* _Task to complete_
As the answer, give every line of the records that includes the word "streams".

──────── Entries provided

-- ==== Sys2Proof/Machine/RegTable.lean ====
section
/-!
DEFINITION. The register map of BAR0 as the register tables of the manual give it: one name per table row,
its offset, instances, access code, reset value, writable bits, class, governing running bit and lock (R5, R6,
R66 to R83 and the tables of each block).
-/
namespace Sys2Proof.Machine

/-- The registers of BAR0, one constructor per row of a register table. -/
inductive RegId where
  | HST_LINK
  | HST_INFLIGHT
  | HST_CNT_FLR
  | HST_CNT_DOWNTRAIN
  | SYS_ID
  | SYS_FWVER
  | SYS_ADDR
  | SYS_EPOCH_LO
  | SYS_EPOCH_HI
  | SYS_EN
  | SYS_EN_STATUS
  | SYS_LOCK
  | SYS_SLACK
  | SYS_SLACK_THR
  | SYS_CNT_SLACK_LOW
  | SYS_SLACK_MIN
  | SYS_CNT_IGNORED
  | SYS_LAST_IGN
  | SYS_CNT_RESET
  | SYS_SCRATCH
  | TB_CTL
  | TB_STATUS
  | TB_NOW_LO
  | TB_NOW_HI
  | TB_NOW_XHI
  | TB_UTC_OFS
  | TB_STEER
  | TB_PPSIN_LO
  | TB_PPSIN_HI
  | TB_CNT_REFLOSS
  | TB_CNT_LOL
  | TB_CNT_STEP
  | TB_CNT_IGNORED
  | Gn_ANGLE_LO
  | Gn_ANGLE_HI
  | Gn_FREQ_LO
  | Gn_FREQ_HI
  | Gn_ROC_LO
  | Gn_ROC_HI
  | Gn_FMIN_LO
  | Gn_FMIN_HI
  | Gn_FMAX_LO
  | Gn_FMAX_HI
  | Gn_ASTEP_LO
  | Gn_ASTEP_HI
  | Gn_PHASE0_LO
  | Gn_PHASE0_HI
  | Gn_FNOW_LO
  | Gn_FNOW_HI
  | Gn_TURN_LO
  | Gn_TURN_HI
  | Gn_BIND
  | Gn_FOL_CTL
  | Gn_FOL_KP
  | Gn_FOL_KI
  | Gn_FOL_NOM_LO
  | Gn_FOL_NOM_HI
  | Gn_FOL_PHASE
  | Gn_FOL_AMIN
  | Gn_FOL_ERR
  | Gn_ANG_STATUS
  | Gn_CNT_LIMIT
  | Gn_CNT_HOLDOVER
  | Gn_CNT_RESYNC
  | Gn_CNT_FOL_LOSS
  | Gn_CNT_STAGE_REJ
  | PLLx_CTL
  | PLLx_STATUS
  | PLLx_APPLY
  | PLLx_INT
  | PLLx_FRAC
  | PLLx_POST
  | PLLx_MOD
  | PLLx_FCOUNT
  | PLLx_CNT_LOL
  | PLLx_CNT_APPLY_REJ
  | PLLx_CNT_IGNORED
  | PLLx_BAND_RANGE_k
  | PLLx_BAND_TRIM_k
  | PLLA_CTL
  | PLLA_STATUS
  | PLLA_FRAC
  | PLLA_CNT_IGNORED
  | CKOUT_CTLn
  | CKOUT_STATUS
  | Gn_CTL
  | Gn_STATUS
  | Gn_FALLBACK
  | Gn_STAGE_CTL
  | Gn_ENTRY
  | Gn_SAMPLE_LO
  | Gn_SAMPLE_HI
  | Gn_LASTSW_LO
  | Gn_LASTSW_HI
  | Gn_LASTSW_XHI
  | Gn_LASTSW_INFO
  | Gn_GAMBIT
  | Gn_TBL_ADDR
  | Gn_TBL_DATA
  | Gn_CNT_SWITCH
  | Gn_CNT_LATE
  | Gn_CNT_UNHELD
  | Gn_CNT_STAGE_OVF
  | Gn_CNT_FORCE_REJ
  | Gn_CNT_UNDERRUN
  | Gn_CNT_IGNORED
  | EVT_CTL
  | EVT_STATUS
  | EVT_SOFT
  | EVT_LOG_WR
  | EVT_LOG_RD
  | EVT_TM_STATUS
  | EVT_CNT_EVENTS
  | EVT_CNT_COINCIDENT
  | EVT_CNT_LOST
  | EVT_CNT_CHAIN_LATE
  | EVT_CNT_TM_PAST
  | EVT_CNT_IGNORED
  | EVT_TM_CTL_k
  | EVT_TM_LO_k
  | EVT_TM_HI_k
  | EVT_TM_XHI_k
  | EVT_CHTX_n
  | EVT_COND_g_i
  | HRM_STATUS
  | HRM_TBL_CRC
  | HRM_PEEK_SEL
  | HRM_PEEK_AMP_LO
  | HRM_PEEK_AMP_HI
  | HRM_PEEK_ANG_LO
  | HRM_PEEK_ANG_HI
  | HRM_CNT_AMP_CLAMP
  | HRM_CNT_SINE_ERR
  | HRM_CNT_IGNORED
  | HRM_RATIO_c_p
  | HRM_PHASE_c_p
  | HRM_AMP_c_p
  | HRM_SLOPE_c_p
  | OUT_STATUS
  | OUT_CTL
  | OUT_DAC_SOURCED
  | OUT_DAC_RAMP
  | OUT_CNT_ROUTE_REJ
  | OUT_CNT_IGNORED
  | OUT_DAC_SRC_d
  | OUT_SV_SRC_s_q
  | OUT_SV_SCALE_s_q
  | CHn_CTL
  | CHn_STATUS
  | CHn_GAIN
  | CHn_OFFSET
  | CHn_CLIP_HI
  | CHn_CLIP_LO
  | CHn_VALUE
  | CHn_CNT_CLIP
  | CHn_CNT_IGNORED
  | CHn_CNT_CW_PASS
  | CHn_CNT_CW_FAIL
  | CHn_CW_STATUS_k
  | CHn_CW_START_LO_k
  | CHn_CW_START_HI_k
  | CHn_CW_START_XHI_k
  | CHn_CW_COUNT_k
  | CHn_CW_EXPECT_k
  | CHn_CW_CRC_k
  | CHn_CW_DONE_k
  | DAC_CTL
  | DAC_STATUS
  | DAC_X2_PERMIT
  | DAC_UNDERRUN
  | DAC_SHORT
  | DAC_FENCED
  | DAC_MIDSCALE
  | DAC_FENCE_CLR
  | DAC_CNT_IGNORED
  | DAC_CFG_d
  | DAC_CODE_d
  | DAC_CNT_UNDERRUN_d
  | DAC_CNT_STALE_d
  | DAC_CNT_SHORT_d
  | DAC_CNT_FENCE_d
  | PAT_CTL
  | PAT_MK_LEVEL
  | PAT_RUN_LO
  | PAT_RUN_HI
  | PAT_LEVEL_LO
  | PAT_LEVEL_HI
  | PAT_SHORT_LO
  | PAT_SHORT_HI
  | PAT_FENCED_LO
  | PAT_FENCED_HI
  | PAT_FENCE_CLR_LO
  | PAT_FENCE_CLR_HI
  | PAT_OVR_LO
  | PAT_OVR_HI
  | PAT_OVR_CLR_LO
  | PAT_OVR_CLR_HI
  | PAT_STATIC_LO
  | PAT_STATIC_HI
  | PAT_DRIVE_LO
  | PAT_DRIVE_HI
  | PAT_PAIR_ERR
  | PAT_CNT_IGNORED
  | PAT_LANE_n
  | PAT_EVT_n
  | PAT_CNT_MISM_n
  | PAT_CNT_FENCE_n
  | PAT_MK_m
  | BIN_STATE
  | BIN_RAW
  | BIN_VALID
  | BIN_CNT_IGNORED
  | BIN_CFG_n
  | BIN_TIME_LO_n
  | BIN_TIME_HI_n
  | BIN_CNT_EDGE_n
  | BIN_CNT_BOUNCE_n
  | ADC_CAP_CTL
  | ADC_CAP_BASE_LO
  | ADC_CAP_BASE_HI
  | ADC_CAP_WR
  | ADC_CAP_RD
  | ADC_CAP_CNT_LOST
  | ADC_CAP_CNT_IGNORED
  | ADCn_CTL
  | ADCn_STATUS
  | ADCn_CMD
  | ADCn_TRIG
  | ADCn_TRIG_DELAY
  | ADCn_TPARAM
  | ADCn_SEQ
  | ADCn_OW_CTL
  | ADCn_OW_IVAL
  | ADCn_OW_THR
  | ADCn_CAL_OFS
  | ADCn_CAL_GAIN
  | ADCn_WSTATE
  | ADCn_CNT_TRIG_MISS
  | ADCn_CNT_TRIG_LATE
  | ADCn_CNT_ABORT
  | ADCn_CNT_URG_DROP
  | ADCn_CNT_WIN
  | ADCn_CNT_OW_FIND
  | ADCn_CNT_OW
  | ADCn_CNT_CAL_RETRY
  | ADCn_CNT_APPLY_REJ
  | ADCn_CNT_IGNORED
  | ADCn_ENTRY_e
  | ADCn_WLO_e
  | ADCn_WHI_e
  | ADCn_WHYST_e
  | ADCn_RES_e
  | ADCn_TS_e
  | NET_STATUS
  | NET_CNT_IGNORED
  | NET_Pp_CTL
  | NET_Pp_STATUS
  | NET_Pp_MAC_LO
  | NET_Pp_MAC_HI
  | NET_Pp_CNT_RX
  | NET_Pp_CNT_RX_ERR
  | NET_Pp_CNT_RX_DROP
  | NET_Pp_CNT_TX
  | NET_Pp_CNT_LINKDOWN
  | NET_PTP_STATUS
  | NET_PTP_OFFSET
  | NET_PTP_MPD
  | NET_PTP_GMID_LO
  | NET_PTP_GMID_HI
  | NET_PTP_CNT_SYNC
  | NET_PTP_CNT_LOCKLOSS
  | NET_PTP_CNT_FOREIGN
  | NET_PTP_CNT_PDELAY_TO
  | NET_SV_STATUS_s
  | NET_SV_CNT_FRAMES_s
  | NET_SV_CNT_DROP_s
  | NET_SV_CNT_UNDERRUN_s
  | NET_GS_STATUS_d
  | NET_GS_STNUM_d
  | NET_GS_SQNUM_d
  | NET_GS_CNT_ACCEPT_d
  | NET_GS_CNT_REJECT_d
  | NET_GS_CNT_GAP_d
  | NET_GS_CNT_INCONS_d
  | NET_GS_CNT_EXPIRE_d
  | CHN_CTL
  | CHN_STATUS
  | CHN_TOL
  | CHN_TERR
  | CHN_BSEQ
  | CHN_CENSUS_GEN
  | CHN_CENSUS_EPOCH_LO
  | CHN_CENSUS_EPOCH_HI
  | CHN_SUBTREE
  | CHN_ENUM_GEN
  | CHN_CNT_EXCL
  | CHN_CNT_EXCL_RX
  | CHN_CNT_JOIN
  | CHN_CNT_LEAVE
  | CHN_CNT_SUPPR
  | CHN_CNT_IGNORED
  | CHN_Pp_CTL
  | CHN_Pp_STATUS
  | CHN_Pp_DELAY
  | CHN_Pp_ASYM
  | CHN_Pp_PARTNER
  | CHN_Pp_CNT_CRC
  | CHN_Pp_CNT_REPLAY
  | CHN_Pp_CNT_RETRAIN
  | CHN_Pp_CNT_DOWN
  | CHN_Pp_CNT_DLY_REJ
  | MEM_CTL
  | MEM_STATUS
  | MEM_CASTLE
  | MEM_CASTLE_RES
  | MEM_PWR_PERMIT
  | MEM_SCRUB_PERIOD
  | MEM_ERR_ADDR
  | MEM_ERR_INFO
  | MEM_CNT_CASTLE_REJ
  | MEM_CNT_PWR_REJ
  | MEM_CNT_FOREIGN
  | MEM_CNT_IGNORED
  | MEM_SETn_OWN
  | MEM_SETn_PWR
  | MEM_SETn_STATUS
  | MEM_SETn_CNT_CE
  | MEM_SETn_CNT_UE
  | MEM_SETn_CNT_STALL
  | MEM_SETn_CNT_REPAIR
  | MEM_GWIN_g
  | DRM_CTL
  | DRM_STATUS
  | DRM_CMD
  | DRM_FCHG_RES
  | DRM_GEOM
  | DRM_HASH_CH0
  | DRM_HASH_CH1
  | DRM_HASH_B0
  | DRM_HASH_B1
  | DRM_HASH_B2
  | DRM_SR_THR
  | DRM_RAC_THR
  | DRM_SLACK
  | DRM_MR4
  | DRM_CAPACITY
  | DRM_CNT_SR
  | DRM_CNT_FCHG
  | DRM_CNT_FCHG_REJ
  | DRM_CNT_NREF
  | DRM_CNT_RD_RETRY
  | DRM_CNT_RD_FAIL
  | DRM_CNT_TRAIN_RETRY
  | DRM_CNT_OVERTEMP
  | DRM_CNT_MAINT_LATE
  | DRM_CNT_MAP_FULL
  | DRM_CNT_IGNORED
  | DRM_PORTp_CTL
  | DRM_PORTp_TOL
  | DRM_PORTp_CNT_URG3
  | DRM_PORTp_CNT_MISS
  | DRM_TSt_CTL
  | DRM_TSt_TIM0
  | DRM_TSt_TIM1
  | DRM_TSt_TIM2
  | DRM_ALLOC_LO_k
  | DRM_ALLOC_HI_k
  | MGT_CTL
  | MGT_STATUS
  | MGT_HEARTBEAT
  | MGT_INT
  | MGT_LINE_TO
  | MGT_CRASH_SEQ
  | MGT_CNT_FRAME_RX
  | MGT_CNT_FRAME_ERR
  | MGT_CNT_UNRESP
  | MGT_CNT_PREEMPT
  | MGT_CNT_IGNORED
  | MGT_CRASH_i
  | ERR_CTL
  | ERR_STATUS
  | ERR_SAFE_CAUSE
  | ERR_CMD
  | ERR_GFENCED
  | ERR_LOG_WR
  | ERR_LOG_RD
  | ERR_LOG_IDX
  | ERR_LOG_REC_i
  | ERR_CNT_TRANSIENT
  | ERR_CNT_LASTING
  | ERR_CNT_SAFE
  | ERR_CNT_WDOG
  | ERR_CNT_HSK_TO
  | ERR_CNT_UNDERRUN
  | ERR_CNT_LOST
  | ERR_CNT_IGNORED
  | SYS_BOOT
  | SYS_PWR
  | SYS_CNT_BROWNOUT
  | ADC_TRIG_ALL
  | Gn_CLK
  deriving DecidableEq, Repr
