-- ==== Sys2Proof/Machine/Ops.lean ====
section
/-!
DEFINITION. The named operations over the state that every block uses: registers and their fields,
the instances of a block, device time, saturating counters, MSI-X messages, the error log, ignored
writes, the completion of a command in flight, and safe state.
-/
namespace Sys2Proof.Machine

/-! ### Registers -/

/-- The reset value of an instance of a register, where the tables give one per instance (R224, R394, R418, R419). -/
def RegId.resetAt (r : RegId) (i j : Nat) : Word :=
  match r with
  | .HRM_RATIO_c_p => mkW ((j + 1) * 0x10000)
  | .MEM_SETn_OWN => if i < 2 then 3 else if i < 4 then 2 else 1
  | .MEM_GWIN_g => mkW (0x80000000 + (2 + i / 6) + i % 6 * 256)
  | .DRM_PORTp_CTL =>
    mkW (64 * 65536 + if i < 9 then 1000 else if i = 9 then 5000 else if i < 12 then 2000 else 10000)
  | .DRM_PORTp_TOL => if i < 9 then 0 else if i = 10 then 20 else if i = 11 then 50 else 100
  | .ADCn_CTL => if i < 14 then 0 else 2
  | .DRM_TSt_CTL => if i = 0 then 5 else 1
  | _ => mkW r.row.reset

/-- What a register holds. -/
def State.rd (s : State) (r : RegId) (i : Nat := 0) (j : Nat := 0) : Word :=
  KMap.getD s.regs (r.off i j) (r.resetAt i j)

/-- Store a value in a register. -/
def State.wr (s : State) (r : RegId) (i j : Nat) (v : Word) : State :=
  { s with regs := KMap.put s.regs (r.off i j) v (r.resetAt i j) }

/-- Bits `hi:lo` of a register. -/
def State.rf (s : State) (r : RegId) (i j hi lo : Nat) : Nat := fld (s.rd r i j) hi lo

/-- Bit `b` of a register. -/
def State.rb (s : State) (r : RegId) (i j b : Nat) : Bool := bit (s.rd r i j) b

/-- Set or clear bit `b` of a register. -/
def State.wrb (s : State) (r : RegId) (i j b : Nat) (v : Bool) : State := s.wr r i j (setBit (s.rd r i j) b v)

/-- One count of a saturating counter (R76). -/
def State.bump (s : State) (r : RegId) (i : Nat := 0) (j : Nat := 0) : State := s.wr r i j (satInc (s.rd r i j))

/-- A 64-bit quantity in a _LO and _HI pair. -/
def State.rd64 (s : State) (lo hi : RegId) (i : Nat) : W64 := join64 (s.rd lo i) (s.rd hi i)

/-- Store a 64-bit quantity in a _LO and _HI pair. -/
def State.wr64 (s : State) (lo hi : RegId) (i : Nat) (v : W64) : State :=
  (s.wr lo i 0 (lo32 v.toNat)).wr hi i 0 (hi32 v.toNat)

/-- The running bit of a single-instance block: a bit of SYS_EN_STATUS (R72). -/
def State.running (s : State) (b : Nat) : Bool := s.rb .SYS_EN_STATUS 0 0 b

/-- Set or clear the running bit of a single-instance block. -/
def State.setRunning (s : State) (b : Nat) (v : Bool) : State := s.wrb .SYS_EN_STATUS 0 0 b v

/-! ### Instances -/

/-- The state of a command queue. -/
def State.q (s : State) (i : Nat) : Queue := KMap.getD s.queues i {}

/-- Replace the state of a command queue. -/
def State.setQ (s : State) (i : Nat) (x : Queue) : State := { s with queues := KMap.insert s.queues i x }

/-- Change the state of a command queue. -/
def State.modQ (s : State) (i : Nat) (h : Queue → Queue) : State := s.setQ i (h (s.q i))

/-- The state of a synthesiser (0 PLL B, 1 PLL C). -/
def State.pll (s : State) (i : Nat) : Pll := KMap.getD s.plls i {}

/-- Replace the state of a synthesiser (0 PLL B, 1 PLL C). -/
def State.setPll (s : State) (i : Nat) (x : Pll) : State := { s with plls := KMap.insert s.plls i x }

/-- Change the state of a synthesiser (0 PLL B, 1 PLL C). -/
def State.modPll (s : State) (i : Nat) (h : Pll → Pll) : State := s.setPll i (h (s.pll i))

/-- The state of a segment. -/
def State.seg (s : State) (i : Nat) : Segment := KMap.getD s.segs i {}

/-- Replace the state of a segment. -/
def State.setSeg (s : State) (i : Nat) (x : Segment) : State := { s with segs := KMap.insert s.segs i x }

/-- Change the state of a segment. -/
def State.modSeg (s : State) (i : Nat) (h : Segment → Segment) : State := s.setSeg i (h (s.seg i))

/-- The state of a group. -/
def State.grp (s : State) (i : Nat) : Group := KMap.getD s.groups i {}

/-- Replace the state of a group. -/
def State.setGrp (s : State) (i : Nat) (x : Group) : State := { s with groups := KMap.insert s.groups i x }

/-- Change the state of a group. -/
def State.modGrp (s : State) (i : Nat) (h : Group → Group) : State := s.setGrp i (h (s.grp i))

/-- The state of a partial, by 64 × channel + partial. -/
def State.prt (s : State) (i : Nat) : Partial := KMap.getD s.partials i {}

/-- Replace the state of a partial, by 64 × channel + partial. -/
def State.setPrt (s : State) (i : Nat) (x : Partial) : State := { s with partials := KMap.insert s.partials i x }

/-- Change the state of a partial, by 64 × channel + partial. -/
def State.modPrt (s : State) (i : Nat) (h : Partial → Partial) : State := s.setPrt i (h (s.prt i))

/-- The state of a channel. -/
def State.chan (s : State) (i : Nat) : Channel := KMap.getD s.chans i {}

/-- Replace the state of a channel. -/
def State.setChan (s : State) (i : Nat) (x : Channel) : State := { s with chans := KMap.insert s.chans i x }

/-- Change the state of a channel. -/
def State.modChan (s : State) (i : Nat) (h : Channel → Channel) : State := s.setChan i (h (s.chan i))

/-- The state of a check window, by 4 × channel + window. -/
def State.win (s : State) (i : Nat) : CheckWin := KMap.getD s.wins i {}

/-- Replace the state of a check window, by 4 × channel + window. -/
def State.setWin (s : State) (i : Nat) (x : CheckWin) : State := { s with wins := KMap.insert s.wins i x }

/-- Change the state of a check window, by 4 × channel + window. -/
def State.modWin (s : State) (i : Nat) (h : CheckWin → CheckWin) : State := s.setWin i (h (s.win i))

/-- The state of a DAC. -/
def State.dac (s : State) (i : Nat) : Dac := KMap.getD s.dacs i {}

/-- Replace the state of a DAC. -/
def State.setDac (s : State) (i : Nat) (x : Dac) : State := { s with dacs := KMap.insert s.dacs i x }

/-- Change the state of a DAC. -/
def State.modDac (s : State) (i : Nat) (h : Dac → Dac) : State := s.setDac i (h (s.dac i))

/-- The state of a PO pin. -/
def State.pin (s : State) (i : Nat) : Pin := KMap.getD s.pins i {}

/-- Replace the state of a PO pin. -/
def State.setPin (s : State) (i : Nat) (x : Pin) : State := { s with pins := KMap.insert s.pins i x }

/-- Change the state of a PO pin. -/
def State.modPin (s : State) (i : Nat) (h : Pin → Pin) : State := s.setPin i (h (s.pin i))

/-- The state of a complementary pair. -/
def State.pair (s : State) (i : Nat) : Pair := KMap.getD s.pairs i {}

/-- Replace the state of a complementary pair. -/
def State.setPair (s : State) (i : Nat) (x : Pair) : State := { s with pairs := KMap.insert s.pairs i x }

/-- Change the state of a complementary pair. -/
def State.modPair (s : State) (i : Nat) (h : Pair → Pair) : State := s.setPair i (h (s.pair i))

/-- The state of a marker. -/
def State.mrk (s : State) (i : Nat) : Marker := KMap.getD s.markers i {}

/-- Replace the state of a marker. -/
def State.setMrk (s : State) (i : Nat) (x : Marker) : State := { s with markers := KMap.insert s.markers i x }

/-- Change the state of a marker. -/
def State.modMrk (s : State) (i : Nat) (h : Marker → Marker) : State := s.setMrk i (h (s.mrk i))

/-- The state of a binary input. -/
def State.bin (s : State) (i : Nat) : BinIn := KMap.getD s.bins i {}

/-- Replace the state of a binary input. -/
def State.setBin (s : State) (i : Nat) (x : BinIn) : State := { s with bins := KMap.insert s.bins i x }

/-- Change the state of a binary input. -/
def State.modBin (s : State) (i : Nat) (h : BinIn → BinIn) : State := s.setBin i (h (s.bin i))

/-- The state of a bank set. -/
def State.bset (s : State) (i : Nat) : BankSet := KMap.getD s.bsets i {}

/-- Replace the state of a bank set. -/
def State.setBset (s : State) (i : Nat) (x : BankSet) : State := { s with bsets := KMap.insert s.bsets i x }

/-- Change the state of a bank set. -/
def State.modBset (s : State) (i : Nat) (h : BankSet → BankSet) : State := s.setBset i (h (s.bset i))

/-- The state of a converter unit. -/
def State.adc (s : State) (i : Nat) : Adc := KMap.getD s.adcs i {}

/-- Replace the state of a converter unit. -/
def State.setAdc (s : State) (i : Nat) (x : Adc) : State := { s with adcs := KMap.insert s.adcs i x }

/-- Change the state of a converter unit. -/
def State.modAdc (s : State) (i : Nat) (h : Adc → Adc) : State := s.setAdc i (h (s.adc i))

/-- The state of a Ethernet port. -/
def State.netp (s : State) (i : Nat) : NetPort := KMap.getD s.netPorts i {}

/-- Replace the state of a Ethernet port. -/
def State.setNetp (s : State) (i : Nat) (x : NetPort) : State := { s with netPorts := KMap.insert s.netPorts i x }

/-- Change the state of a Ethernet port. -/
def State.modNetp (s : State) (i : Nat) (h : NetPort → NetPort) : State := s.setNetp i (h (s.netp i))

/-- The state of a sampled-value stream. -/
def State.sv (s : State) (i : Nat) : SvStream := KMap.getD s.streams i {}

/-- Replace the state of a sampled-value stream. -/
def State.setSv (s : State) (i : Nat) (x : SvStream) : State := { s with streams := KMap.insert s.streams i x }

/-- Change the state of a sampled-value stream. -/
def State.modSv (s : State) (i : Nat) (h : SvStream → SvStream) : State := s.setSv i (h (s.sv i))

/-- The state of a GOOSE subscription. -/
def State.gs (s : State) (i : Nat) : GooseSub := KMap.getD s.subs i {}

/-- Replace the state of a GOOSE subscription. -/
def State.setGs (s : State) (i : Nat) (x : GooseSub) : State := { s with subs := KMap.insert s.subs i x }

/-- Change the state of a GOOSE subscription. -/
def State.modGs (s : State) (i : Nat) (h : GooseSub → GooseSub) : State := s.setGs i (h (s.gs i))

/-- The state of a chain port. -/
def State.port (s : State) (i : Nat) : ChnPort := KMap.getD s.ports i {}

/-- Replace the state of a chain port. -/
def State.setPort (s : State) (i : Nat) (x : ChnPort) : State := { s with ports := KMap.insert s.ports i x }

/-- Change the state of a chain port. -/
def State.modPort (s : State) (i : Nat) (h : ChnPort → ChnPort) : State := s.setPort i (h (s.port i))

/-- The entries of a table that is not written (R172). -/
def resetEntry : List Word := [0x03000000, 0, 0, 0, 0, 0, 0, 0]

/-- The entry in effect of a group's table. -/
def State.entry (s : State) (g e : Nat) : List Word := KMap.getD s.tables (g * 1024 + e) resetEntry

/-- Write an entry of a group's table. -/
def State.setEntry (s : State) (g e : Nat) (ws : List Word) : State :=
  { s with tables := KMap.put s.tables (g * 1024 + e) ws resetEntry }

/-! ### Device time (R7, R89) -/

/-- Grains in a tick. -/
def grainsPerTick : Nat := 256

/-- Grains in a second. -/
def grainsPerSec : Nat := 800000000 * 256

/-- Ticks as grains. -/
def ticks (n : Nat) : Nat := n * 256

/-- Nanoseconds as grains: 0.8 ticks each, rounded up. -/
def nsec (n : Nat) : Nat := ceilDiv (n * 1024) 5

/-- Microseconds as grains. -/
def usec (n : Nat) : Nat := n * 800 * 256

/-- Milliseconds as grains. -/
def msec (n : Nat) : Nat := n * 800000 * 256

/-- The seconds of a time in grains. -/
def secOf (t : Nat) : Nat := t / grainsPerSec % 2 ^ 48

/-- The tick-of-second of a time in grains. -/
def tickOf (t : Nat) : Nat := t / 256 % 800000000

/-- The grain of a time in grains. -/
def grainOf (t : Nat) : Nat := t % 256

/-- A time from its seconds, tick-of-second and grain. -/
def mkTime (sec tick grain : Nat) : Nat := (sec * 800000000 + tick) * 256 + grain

────────────────

* _Response below_
def State.sv (s : State) (i : Nat) : SvStream := KMap.getD s.streams i {}
def State.setSv (s : State) (i : Nat) (x : SvStream) : State := { s with streams := KMap.insert s.streams i x }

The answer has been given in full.